Woo Ju Shin created COMPRESS-212:
------------------------------------
Summary: TarArchiveEntry getName() returns wrongly encoded name
even when you set encoding to TarArchiveInputStream
Key: COMPRESS-212
URL: https://issues.apache.org/jira/browse/COMPRESS-212
Project: Commons Compress
Issue Type: Bug
Affects Versions: 1.4.1
Environment: Red Hat Enterprise Linux, MS Windows 7
Reporter: Woo Ju Shin
Priority: Minor
I have two file systems. One is Red Hat Linux, one is MS Windows.
I created a *.tgz file in Red Hat Linux and tried to decompress it in MS
Windows using Commons Compress.
The default system encoding are different.

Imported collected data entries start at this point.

/-- Settles O40, from the targets of the reserved and the read-only addresses and the answer to every aligned access. -/
theorem reservedAndReadOnlyAddresses : Obligations.ReservedAndReadOnlyAddresses := by
  refine ⟨?write, ?read, ?acknowledged⟩
  case write =>
    intro s rest addr v h hs
    obtain hreserved | hreadOnly := h
    · exact step_hostWrite_readOnly hs hreserved.1 (by rw [targetAt_of_reservedAddress hreserved]; rfl)
    · exact step_hostWrite_readOnly hs hreadOnly.1 (targetAt_readOnly hreadOnly)
  case read =>
    intro s rest addr hreserved hs
    have hstep := step_hostRead_word hs hreserved.1
    rw [targetAt_of_reservedAddress hreserved] at hstep
    exact ⟨_, hstep⟩
  case acknowledged =>
    intro s rest addr v ha
    exact ⟨fun hs => step_hostWrite_acknowledged hs ha, fun hs => ⟨_, _, step_hostRead_word hs ha, rfl⟩⟩

end Sys2Proof.Machine
end

section
/-! PROOF. The ends of the checksum commands past the common part of their meanings (30_encoding.md R82, R83;
60_exceptions.md R213, R214, R215). -/

namespace Sys2Proof.Machine

open Sys2Proof.Safety

/-- A failing range check of a ready command is IllegalCommand(4) (R82 step 4, R83). -/
theorem State.accepted_operandRange {s : State} {h : Nat} {need : Needs} (run : Operands → State → State)
    (hr : Ready s h) (hf : need.fits s.cfg.bufBytes (s.operands h) = false) :
    s.accepted h need run = s.raise s.sel .operandRange := by
  obtain ⟨-, hh, -⟩ := hr
  have he : acceptError s.cfg (s.operands h) need = some .operandRange := by
    exact (if_neg (Nat.not_le.2 hh)).trans (if_pos (.inr hf))
  rw [State.accepted, he]

/-- The free values an operand draws show nowhere in an atomic command's end. -/
theorem State.finish_addFree_spec {s : State} (k : Nat) (v : Bool) (out : Bytes) (h : s.sel < s.chans.length) :
    EndsOk s ((s.addFree k).finish v out) s.sel { s.chan s.sel with result := v } out
      ∧ PortsSame s ((s.addFree k).finish v out) :=
  State.finish_spec (s := s.addFree k) v out h

/-- The two ends of a command whose engine may fail: its output with RESULT 0, or its error. -/
theorem State.finishE_addFree_spec {s : State} (k : Nat) (r : Except CmdError Bytes) (h : s.sel < s.chans.length) :
    (∀ out, r = .ok out →
        EndsOk s ((s.addFree k).finishE r) s.sel { s.chan s.sel with result := false } out)
      ∧ (∀ e, r = .error e → EndsErr s ((s.addFree k).finishE r) s.sel (s.chan s.sel) e.errCode e.sub)
      ∧ PortsSame s ((s.addFree k).finishE r) := by
  cases r with
  | ok out =>
    obtain ⟨hends, hports⟩ := State.finish_addFree_spec k false out h
    exact ⟨fun _ ho => Except.ok.inj ho ▸ hends, nofun, hports⟩
  | error e =>
    obtain ⟨hends, hports⟩ := State.raise_spec (s := s.addFree k) e h
    exact ⟨nofun, fun _ he => Except.error.inj he ▸ hends, hports⟩

/-- An append command of a ready state: its output where it fits the buffer, else IllegalCommand(4). -/
theorem State.accepted_append_spec {s : State} {h : Nat} (fits : Nat → Operands → Bool) (out : Operands → Bytes)
    (hr : Ready s h) :
    ∃ t, s.accepted h ⟨fits, false, false⟩ (fun o s => s.finish false (out o)) = t ∧ PortsSame s t
      ∧ (fits s.cfg.bufBytes (s.operands h) = true →
          EndsOk s t s.sel { s.chan s.sel with result := false } (out (s.operands h)))
      ∧ (fits s.cfg.bufBytes (s.operands h) = false → EndsErr s t s.sel (s.chan s.sel) 5#4 4#8) := by
  cases hf : fits s.cfg.bufBytes (s.operands h) with
  | true =>
    obtain ⟨hends, hports⟩ := State.finish_addFree_spec (s.operands h).n false (out (s.operands h)) hr.1
    exact ⟨_, State.accepted_ok _ hr hf nofun nofun, hports, fun _ => hends, nofun⟩
  | false =>
    obtain ⟨hends, hports⟩ := State.raise_spec .operandRange hr.1
    exact ⟨_, State.accepted_operandRange _ hr hf, hports, nofun, fun _ => hends⟩

/-- A check command of a ready state succeeds with its verdict and no output. -/
theorem State.accepted_check_spec {s : State} {h : Nat} (verdict : Operands → Bool) (hr : Ready s h) :
    ∃ t, s.accepted h ⟨fitsAny, false, false⟩ (fun o s => s.finish (verdict o) []) = t ∧ PortsSame s t
      ∧ EndsOk s t s.sel { s.chan s.sel with result := verdict (s.operands h) } [] := by
  obtain ⟨hends, hports⟩ := State.finish_addFree_spec (s.operands h).n (verdict (s.operands h)) [] hr.1
  exact ⟨_, State.accepted_ok _ hr rfl nofun nofun, hports, hends⟩

/-- A strip command of a ready state ends with what its engine answers. -/
theorem State.accepted_strip_spec {s : State} {h : Nat} (strip : Operands → Except CmdError Bytes) (hr : Ready s h) :
    ∃ t, s.accepted h ⟨fitsAny, false, false⟩ (fun o s => s.finishE (strip o)) = t ∧ PortsSame s t
      ∧ (∀ out, strip (s.operands h) = .ok out →
          EndsOk s t s.sel { s.chan s.sel with result := false } out)
      ∧ ∀ e, strip (s.operands h) = .error e → EndsErr s t s.sel (s.chan s.sel) e.errCode e.sub := by
  obtain ⟨hok, herr, hports⟩ := State.finishE_addFree_spec (s.operands h).n (strip (s.operands h)) hr.1
  exact ⟨_, State.accepted_ok _ hr rfl nofun nofun, hports, hok, herr⟩

end Sys2Proof.Machine
end

section
/-! PROOF. The additive checksum commands (41_checksum.md R102 to R105). -/

namespace Sys2Proof.Machine

open Sys2Proof.Safety

theorem exec_sumAdd (h : Nat) (s : State) :
    exec (.sumAdd h) s
      = .next (s.accepted h ⟨fitsSum, false, false⟩ fun o s => s.finish false (sumAdd o.sumEn o.tx)) := rfl

theorem exec_sumChk (h : Nat) (s : State) :
    exec (.sumChk h) s
      = .next (s.accepted h ⟨fitsAny, false, false⟩ fun o s => s.finish (sumChk o.sumEn o.tx) []) := rfl

theorem exec_sumStrip (h : Nat) (s : State) :
    exec (.sumStrip h) s
      = .next (s.accepted h ⟨fitsAny, false, false⟩ fun o s => s.finishE (sumStrip o.sumEn o.tx)) := rfl

/-- The model's range check is the rule's (R83). -/
theorem fitsSum_operands_iff (s : State) (h : Nat) :
    fitsSum s.cfg.bufBytes (s.operands h) = true ↔ RangeOk s (.sumAdd h) :=
  decide_eq_true_iff

/-- The verdict of the additive check under either policy (R103). -/
theorem sumChk_eq_true_iff (en : Bool) (s : Bytes) : sumChk en s = true ↔ en = false ∨ SumMatches s := by
  cases en with
  | false => simp
  | true => simpa [SumMatches] using sumChk_true_iff s

theorem sumStrip_of_short {s : Bytes} (h : s.length < 2) : sumStrip true s = .error .sumShort := by
  simp [sumStrip, h]

theorem sumStrip_of_mismatch {s : Bytes} (hl : 2 ≤ s.length) (hm : ¬SumMatches s) :
    sumStrip true s = .error .sumMismatch := by
  obtain ⟨hshort, -⟩ | ⟨-, -, he⟩ | ⟨body, hb, -⟩ := sumStrip_cases s
  · omega
  · exact he
  · exact absurd ⟨body, hb⟩ hm

/-- Settles O8: the append command's spec with the additive engine. -/
theorem sumAddAppendsChecksum : Obligations.SumAddAppendsChecksum := by
  intro s h hr
  obtain ⟨t, ht, hports, hok, herr⟩ := State.accepted_append_spec fitsSum (fun o => sumAdd o.sumEn o.tx) hr
  refine ⟨t, by rw [exec_sumAdd, ht], hports, fun hf => hok ((fitsSum_operands_iff s h).2 hf), fun hf => herr ?_⟩
  rwa [← Bool.not_eq_true, fitsSum_operands_iff]

/-- Settles O9: the check command's spec, its verdict by `sumChk_eq_true_iff`. -/
theorem sumChkReportsVerdict : Obligations.SumChkReportsVerdict := by
  intro s h hr
  obtain ⟨t, ht, hports, hends⟩ := State.accepted_check_spec (fun o => sumChk o.sumEn o.tx) hr
  exact ⟨t, _, by rw [exec_sumChk, ht], hports, sumChk_eq_true_iff _ _, hends⟩

/-- Settles O10: the strip command's spec, with each answer of the additive engine. -/
theorem sumStripRemovesChecksum : Obligations.SumStripRemovesChecksum := by
  intro s h hr
  obtain ⟨t, ht, hports, hok, herr⟩ := State.accepted_strip_spec (fun o => sumStrip o.sumEn o.tx) hr
  simp only [State.operands_sumEn, State.operands_tx] at hok herr
  refine ⟨t, by rw [exec_sumStrip, ht], hports, fun hen => hok _ (by rw [hen]; rfl), fun hen => ?_⟩
  rw [hen] at hok herr
  refine ⟨fun hs => herr _ (sumStrip_of_short hs), fun hl hm => herr _ (sumStrip_of_mismatch hl hm), fun body hb => ?_⟩
  exact hok body (by rw [hb, sumStrip_append])

/-- SUM.CHK of a ready state as RESULT and the error record show it (R103). -/
theorem exec_sumChk_result {s : State} {h : Nat} (hr : Ready s h) :
    ∃ t, exec (.sumChk h) s = .next t ∧ (t.chan s.sel).err = 0#4
      ∧ ((t.chan s.sel).result = true ↔ (s.handle h).sumEn = false ∨ SumMatches (operand s)) := by
  obtain ⟨t, ok, ht, -, hiff, -, hchan, -⟩ := sumChkReportsVerdict s h hr
  exact ⟨t, ht, by rw [hchan], by rw [hchan]; exact hiff⟩

/-- Settles O14: what SUM.CHK, SUM.STRIP and SUM.ADD do, on an operand that carries its checksum. -/
theorem addedChecksumChecksAndStrips : Obligations.AddedChecksumChecksAndStrips := by
  refine ⟨fun s h b hr hop => ⟨?chk, ?strip⟩, ?empty⟩
  case chk =>
    obtain ⟨t, ht, herr, hiff⟩ := exec_sumChk_result hr
    refine ⟨t, ht, hiff.2 ?_, herr⟩
    rw [hop]
    cases (s.handle h).sumEn with
    | false => exact .inl rfl
    | true => exact .inr ⟨b, rfl⟩
  case strip =>
    obtain ⟨t, ht, -, hdisabled, henabled⟩ := sumStripRemovesChecksum s h hr
    refine ⟨t, ht, ?_⟩
    cases hen : (s.handle h).sumEn with
    | false =>
      rw [hen] at hop
      rw [← show operand s = b from hop]
      exact hdisabled hen
    | true =>
      obtain ⟨-, -, hbody⟩ := henabled hen
      rw [hen] at hop
      exact hbody b hop
  case empty =>
    intro s h hr hf hen hop
    obtain ⟨t, ht, -, hok, -⟩ := sumAddAppendsChecksum s h hr
    have hends := hok hf
    rw [hen, hop] at hends
    exact ⟨t, ht, hends⟩

end Sys2Proof.Machine
end

section
/-! PROOF. The CRC-16 as an engine (41_checksum.md R110, R111, R115, R116): the residue of a sequence with its CRC is 0,
and one changed octet always changes the CRC. -/

namespace Sys2Proof.Machine

/-- A shift that pushes out a 0 adds no polynomial. -/
theorem crcShift_of_lsb_false {c : Half} (h : c.getLsbD 0 = false) : crcShift c = c >>> 1 := by
  rw [crcShift, h]
  rfl

/-- Shifts that push out only zeros are a plain right shift. -/
theorem crcShifts_of_low_zero {k : Nat} {c : Half} (h : ∀ i < k, c.getLsbD i = false) : crcShifts k c = c >>> k := by
  induction k generalizing c with
  | zero => simp [crcShifts]
  | succ k ih =>
    rw [crcShifts, crcShift_of_lsb_false (h 0 k.succ_pos), ih, ← BitVec.shiftRight_add, Nat.add_comm]
    intro i hi
    simpa [Nat.add_comm] using h (i + 1) (Nat.succ_lt_succ hi)

/-- The low byte of the register's own value shifts the register by one octet. -/
theorem crcByte_low (c : Half) : crcByte c (c.extractLsb' 0 8) = c >>> 8 := by
  rw [crcByte, crcShifts_of_low_zero]
  · ext i hi
    simp
  · intro i hi
    simpa [hi] using fun _ => Nat.lt_trans hi (by decide)

/-- The register's own wire form brings it to 0 (R115). -/
theorem foldl_crcByte_crcBytes (c : Half) : (crcBytes c).foldl crcByte c = 0#16 := by
  have hhigh : c >>> 8 ^^^ (c.extractLsb' 8 8).setWidth 16 = 0#16 := by
    rw [BitVec.xor_eq_zero_iff]
    ext i hi
    have hrange : c.getLsbD (8 + i) = true → i < 8 := fun hb => by
      have := BitVec.lt_of_getLsbD hb
      omega
    simpa using hrange
  simp only [crcBytes, List.foldl_cons, List.foldl_nil, crcByte_low]
  rw [crcByte, hhigh]
  rfl

/-- The residue of a sequence with its CRC (R115). -/
theorem crc16_append_crcBytes (b : Bytes) : crc16 (b ++ crcBytes (crc16 b)) = 0#16 := by
  rw [crc16, List.foldl_append]
  exact foldl_crcByte_crcBytes (crc16 b)

/-- No register but 0 shifts to 0: the polynomial sets the top bit, which a plain shift clears. -/
theorem eq_zero_of_crcShift_eq_zero {c : Half} (h : crcShift c = 0#16) : c = 0#16 := by
  cases hlsb : c.getLsbD 0 with
  | true =>
    have htop : (crcShift c).getLsbD 15 = true := by simp [crcShift, hlsb]
    rw [h] at htop
    cases htop
  | false =>
    rw [crcShift_of_lsb_false hlsb] at h
    have hbit (i : Nat) : c.getLsbD (1 + i) = false := by
      rw [← BitVec.getLsbD_ushiftRight, h, BitVec.getLsbD_zero]
    refine BitVec.eq_of_getLsbD_eq fun i _ => ?_
    cases i with
    | zero => simpa using hlsb
    | succ i => simpa [Nat.add_comm] using hbit i

/-- A shift loses nothing of the register: it is linear (`crcShift_xor`) with kernel 0. -/
theorem crcShift_injective : Function.Injective crcShift := fun a b h => by
  have hker : crcShift (a ^^^ b) = 0#16 := by rw [crcShift_xor, h, BitVec.xor_self]
  exact BitVec.xor_eq_zero_iff.1 (eq_zero_of_crcShift_eq_zero hker)

theorem crcShifts_injective (k : Nat) : Function.Injective (crcShifts k) := by
  induction k with
  | zero => exact fun _ _ h => h
  | succ k ih => exact ih.comp crcShift_injective

/-- Different registers stay different under the same octet. -/
theorem crcByte_injective_left (b : Byte) : Function.Injective fun c => crcByte c b := fun _ _ h =>
  (BitVec.xor_left_inj _).1 (crcShifts_injective 8 h)

/-- Different octets take a register to different values. -/
theorem crcByte_injective_right (c : Half) : Function.Injective (crcByte c) := fun a b h => by
  have hw : a.setWidth 16 = b.setWidth 16 := (BitVec.xor_right_inj _).1 (crcShifts_injective 8 h)
  simpa using congrArg (BitVec.setWidth 8) hw

/-- Different registers stay different under the same octets. -/
theorem foldl_crcByte_injective (s : Bytes) : Function.Injective fun c => s.foldl crcByte c := by
  induction s with
  | nil => exact fun _ _ h => h
  | cons b s ih => exact ih.comp (crcByte_injective_left b)

/-- Changing one octet changes the register after the whole sequence, from every seed. -/
theorem foldl_crcByte_modify_ne {g : Byte → Byte} (hg : ∀ b, g b ≠ b) {s : Bytes} {k : Nat} (hk : k < s.length)
    (c : Half) : (s.modify k g).foldl crcByte c ≠ s.foldl crcByte c := by
  induction s generalizing k c with
  | nil => cases hk
  | cons b s ih =>
    cases k with
    | zero =>
      intro h
      exact hg b (crcByte_injective_right c (foldl_crcByte_injective s (by simpa using h)))
    | succ k => simpa using ih (Nat.lt_of_succ_lt_succ hk) (crcByte c b)

theorem crc16_modify_ne {g : Byte → Byte} (hg : ∀ b, g b ≠ b) {s : Bytes} {k : Nat} (hk : k < s.length) :
    crc16 (s.modify k g) ≠ crc16 s :=
  foldl_crcByte_modify_ne hg hk _

end Sys2Proof.Machine
end

section
/-! PROOF. The CRC commands (41_checksum.md R112 to R116). -/

namespace Sys2Proof.Machine

open Sys2Proof.Safety

theorem exec_crcAdd (h : Nat) (s : State) :
    exec (.crcAdd h) s
      = .next (s.accepted h ⟨fitsCrc, false, false⟩ fun o s => s.finish false (crcAdd o.crcEn o.tx)) := rfl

UTF-8 in Red Hat Linux and CP949 in
MS Windows.
It seems that the file name encoding follows the default encoding even though
when I use the following to untar it.
FileInputStream fis = new FileInputStream(new File(*.tgz));
TarArchiveInputStream zis = new TarArchiveInputStream(new
BufferedInputStream(fis),encodingOfRedHatLinux);
while ((entry = (TarArchiveEntry)zis.getNextEntry()) != null)
{
entry.getName(); // filename is not UTF-8 it is encoded in CP949 and so the
filename isn't consistent
}
By referring to this
/**
* Constructor for TarInputStream.
* @param is the input stream to use
* @param encoding name of the encoding to use for file names
* @since Commons Compress 1.4
*/
public TarArchiveInputStream(InputStream is, String encoding) {
this(is, TarBuffer.DEFAULT_BLKSIZE, TarBuffer.DEFAULT_RCDSIZE,
encoding);
}
encoding should be used for file names.
But actually this doesn't seem to work.
--
This message is automatically generated by JIRA.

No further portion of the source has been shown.